# Stored data
-- ==== Sys2Proof/Machine/CaddyOps.lean ====
section
/-! DEFINITION. The disk caddy (`45_caddy.md`). -/

namespace Sys2Proof.Machine

/-- `CADDY_INSERT`: whether the image is appended, and the state after (R226). A full caddy fails without opening. -/
def caddyInsert (file : FileInfo) (readOnly : Bool) (d : DriveId) (s : State) : Bool × State :=
  if (s.drive d).caddy.images.length = s.cfg.maxImages then (false, s)
  else
    match s.openAnswer d file readOnly with
    | none => (false, s.spend d .opened)
    | some img =>
      (true, (s.spend d .opened).mod d fun x => { x with caddy := { x.caddy with images := x.caddy.images ++ [img] } })

/-- `SELECT_FIRST` on a caddy (R227). -/
def Caddy.selectFirst (y : Caddy) : Bool × Caddy :=
  if y.images.length = 0 then (false, y) else (true, { y with current := 0 })

/-- `SELECT_IMAGE n` on a caddy (R228). -/
def Caddy.selectImage (n : Nat) (y : Caddy) : Bool × Caddy :=
  if n < y.images.length then (true, { y with current := n }) else (false, y)

/-- `NEXT_DISK` on a caddy: wraps from the last image to the first (R229). -/
def Caddy.nextDisk (y : Caddy) : Caddy :=
  if 0 < y.images.length then { y with current := (y.current + 1) % y.images.length } else y

/-- `PREV_DISK` on a caddy: wraps from the first image to the last (R230). -/
def Caddy.prevDisk (y : Caddy) : Caddy :=
  if 0 < y.images.length then { y with current := (y.current + y.images.length - 1) % y.images.length } else y

/-- A change of the caddy of instance `d`. -/
def setCaddy (d : DriveId) (y : Caddy) (s : State) : State :=
  s.mod d fun x => { x with caddy := y }

/-- Where the swap operations may be issued: outside a session, or at step k of a tick (R228, R232). Log entry 16. -/
def maySwap (x : Drive) : Bool :=
  inIecCommands x || atTickStep .k x

/-- `CADDY_INSERT` and what it returns (R226): the file information is the word's side data. -/
def insertImage (readOnly : Bool) (d : DriveId) (s : State) : State :=
  let r := caddyInsert s.side.file readOnly d s
  setResult d (.ok r.1) r.2

/-- `SELECT_FIRST` and what it returns (R227). -/
def selectFirst (d : DriveId) (s : State) : State :=
  let r := (s.drive d).caddy.selectFirst
  setResult d (.ok r.1) (setCaddy d r.2 s)

/-- `SELECT_IMAGE n` and what it returns (R228). -/
def selectImage (index : Byte) (d : DriveId) (s : State) : State :=
  let r := (s.drive d).caddy.selectImage index.toNat
  setResult d (.ok r.1) (setCaddy d r.2 s)

/-- `NEXT_DISK` (R229). -/
def nextDisk (d : DriveId) (s : State) : State :=
  setCaddy d (s.drive d).caddy.nextDisk s

/-- `PREV_DISK` (R230). -/
def prevDisk (d : DriveId) (s : State) : State :=
  setCaddy d (s.drive d).caddy.prevDisk s

/-- `GET_COUNT` (R231). -/
def getCount (d : DriveId) (s : State) : State :=
  setResult d (.count (s.drive d).caddy.images.length) s

/-- `CADDY_INSERT` (R226). -/
def execCaddyInsert (readOnly : Bool) (s : State) : Host.Outcome State Fault Refusal :=
  accept s inIecCommands (insertImage readOnly)

/-- `SELECT_FIRST` (R227). -/
def execSelectFirst (s : State) : Host.Outcome State Fault Refusal :=
  accept s inIecCommands selectFirst

/-- `SELECT_IMAGE n` (R228). -/
def execSelectImage (index : Byte) (s : State) : Host.Outcome State Fault Refusal :=
  accept s maySwap (selectImage index)

/-- `NEXT_DISK` (R229). -/
def execNextDisk (s : State) : Host.Outcome State Fault Refusal :=
  accept s maySwap nextDisk

/-- `PREV_DISK` (R230). -/
def execPrevDisk (s : State) : Host.Outcome State Fault Refusal :=
  accept s maySwap prevDisk

/-- `GET_COUNT` (R231). -/
def execGetCount (s : State) : Host.Outcome State Fault Refusal :=
  accept s anywhere getCount

end Sys2Proof.Machine
end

# Task instructions
Print every line you see above, exactly as written.

# Solved exercise
-- ==== Sys2Proof/Machine/CaddyOps.lean ====
section
/-! DEFINITION. The disk caddy (`45_caddy.md`). -/

namespace Sys2Proof.Machine

/-- `CADDY_INSERT`: whether the image is appended, and the state after (R226). A full caddy fails without opening. -/
def caddyInsert (file : FileInfo) (readOnly : Bool) (d : DriveId) (s : State) : Bool × State :=
  if (s.drive d).caddy.images.length = s.cfg.maxImages then (false, s)
  else
    match s.openAnswer d file readOnly with
    | none => (false, s.spend d .opened)
    | some img =>
      (true, (s.spend d .opened).mod d fun x => { x with caddy := { x.caddy with images := x.caddy.images ++ [img] } })

/-- `SELECT_FIRST` on a caddy (R227). -/
def Caddy.selectFirst (y : Caddy) : Bool × Caddy :=
  if y.images.length = 0 then (false, y) else (true, { y with current := 0 })

/-- `SELECT_IMAGE n` on a caddy (R228). -/
def Caddy.selectImage (n : Nat) (y : Caddy) : Bool × Caddy :=
  if n < y.images.length then (true, { y with current := n }) else (false, y)

/-- `NEXT_DISK` on a caddy: wraps from the last image to the first (R229). -/
def Caddy.nextDisk (y : Caddy) : Caddy :=
  if 0 < y.images.length then { y with current := (y.current + 1) % y.images.length } else y

/-- `PREV_DISK` on a caddy: wraps from the first image to the last (R230). -/
def Caddy.prevDisk (y : Caddy) : Caddy :=
  if 0 < y.images.length then { y with current := (y.current + y.images.length - 1) % y.images.length } else y

/-- A change of the caddy of instance `d`. -/
def setCaddy (d : DriveId) (y : Caddy) (s : State) : State :=
  s.mod d fun x => { x with caddy := y }

/-- Where the swap operations may be issued: outside a session, or at step k of a tick (R228, R232). Log entry 16. -/
def maySwap (x : Drive) : Bool :=
  inIecCommands x || atTickStep .k x

/-- `CADDY_INSERT` and what it returns (R226): the file information is the word's side data. -/
def insertImage (readOnly : Bool) (d : DriveId) (s : State) : State :=
  let r := caddyInsert s.side.file readOnly d s
  setResult d (.ok r.1) r.2

/-- `SELECT_FIRST` and what it returns (R227). -/
def selectFirst (d : DriveId) (s : State) : State :=
  let r := (s.drive d).caddy.selectFirst
  setResult d (.ok r.1) (setCaddy d r.2 s)

/-- `SELECT_IMAGE n` and what it returns (R228). -/
def selectImage (index : Byte) (d : DriveId) (s : State) : State :=
  let r := (s.drive d).caddy.selectImage index.toNat
  setResult d (.ok r.1) (setCaddy d r.2 s)

/-- `NEXT_DISK` (R229). -/
def nextDisk (d : DriveId) (s : State) : State :=
  setCaddy d (s.drive d).caddy.nextDisk s

/-- `PREV_DISK` (R230). -/
def prevDisk (d : DriveId) (s : State) : State :=
  setCaddy d (s.drive d).caddy.prevDisk s

/-- `GET_COUNT` (R231). -/
def getCount (d : DriveId) (s : State) : State :=
  setResult d (.count (s.drive d).caddy.images.length) s

/-- `CADDY_INSERT` (R226). -/
def execCaddyInsert (readOnly : Bool) (s : State) : Host.Outcome State Fault Refusal :=
  accept s inIecCommands (insertImage readOnly)

/-- `SELECT_FIRST` (R227). -/
def execSelectFirst (s : State) : Host.Outcome State Fault Refusal :=
  accept s inIecCommands selectFirst

/-- `SELECT_IMAGE n` (R228). -/
def execSelectImage (index : Byte) (s : State) : Host.Outcome State Fault Refusal :=
  accept s maySwap (selectImage index)

/-- `NEXT_DISK` (R229). -/
def execNextDisk (s : State) : Host.Outcome State Fault Refusal :=
  accept s maySwap nextDisk

/-- `PREV_DISK` (R230). -/
def execPrevDisk (s : State) : Host.Outcome State Fault Refusal :=
  accept s maySwap prevDisk

/-- `GET_COUNT` (R231). -/
def execGetCount (s : State) : Host.Outcome State Fault Refusal :=
  accept s anywhere getCount

end Sys2Proof.Machine
end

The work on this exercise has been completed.